Aim of the task: Only the lines from the beginning of the data below through the line containing "s.squads := rfl" belong in the response, each copied exactly.

Input data:
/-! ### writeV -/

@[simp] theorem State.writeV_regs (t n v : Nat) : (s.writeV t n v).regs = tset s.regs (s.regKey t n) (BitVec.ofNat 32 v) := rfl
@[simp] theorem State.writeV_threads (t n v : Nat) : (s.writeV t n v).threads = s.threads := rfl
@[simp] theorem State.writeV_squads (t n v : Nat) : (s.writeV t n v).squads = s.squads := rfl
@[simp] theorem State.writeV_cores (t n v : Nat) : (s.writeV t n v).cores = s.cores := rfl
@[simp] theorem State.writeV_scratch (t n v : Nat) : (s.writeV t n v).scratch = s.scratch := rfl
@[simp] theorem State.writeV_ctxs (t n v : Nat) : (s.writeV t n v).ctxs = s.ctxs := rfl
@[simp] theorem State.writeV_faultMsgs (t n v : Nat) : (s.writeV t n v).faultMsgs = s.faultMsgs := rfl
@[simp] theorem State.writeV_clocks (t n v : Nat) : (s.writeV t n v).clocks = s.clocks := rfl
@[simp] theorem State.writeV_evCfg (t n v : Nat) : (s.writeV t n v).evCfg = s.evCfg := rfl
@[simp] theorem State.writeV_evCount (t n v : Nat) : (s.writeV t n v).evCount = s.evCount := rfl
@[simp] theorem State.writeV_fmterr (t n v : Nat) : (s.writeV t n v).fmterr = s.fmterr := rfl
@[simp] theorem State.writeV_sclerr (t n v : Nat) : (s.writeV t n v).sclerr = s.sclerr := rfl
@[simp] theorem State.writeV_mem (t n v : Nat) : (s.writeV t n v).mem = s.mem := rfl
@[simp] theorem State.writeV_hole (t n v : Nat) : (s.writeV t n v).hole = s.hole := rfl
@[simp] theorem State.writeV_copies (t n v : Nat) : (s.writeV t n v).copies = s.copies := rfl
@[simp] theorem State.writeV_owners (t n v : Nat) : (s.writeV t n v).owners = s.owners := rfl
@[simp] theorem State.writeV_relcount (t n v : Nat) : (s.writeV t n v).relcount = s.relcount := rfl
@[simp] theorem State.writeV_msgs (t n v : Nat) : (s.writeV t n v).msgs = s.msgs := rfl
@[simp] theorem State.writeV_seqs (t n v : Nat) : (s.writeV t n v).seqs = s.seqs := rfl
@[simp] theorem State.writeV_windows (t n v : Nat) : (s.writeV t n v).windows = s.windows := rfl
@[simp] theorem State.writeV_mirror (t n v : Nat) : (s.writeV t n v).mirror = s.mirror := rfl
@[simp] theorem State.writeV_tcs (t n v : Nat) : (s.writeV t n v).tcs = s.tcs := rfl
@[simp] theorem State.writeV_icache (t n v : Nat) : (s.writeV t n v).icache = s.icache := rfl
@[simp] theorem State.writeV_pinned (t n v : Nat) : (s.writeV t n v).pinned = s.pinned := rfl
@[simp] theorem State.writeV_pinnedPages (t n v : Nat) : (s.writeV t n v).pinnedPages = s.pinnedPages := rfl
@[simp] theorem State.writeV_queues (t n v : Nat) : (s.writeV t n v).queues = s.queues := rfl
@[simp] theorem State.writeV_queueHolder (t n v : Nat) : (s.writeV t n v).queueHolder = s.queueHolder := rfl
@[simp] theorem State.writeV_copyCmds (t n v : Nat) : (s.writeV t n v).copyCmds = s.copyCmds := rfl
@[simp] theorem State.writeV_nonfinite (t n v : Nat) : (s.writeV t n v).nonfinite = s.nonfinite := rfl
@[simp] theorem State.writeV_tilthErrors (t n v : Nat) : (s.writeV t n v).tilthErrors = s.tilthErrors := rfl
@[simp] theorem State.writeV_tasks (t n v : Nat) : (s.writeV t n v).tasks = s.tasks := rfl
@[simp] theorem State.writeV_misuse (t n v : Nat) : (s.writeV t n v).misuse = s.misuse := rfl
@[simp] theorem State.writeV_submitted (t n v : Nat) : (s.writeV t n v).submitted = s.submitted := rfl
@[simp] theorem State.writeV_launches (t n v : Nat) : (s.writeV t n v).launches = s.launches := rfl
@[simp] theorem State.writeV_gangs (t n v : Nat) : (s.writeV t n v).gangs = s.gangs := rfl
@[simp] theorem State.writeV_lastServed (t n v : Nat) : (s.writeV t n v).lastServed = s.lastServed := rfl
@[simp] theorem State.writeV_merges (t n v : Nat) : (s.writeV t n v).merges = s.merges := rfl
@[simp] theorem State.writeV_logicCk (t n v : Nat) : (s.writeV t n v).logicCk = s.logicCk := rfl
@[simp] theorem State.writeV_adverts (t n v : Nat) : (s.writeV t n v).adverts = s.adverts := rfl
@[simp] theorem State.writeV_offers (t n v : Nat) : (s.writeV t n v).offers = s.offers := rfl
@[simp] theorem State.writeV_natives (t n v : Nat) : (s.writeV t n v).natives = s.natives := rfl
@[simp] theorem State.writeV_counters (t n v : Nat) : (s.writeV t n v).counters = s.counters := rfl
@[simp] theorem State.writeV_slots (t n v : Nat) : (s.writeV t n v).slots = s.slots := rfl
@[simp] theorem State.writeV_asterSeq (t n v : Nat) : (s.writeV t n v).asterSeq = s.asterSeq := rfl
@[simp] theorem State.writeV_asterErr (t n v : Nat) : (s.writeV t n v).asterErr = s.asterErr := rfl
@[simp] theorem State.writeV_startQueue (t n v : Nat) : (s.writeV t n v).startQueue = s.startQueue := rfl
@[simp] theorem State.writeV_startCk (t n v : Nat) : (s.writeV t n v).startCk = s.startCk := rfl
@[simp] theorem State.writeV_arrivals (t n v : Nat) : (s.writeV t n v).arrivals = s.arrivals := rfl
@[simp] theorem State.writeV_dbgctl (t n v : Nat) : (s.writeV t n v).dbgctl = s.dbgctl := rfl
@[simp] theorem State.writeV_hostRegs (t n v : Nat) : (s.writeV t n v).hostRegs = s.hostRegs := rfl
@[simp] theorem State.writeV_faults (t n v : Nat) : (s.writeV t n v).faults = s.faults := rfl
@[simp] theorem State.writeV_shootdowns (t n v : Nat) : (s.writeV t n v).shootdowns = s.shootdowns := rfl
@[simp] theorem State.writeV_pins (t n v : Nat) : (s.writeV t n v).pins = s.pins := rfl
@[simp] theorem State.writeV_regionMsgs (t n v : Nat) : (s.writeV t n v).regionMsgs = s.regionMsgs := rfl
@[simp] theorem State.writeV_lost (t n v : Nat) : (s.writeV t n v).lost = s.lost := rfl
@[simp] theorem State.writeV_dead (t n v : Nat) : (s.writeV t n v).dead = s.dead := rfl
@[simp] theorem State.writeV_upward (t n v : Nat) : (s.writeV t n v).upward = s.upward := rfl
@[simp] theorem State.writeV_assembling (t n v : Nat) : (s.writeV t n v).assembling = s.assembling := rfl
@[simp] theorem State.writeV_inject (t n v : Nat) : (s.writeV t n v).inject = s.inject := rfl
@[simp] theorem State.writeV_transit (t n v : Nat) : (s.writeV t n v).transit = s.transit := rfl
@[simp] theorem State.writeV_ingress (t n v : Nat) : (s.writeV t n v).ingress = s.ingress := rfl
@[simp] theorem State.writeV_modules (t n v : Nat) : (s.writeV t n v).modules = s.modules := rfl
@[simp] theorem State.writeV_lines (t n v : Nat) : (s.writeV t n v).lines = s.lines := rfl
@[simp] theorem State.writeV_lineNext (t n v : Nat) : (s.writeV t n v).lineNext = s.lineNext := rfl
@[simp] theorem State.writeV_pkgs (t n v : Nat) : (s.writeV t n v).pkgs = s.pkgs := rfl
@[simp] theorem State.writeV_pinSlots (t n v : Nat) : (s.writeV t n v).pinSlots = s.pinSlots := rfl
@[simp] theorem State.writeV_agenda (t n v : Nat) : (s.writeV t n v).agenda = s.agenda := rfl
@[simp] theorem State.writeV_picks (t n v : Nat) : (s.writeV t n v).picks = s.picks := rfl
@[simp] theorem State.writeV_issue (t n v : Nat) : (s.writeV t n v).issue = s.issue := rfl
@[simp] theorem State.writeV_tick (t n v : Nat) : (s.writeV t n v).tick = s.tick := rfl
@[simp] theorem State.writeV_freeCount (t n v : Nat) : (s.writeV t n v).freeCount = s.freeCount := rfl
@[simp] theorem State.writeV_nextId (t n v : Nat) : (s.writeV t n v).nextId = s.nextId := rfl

Exercise response:
/-! ### writeV -/

@[simp] theorem State.writeV_regs (t n v : Nat) : (s.writeV t n v).regs = tset s.regs (s.regKey t n) (BitVec.ofNat 32 v) := rfl
@[simp] theorem State.writeV_threads (t n v : Nat) : (s.writeV t n v).threads = s.threads := rfl
@[simp] theorem State.writeV_squads (t n v : Nat) : (s.writeV t n v).squads = s.squads := rfl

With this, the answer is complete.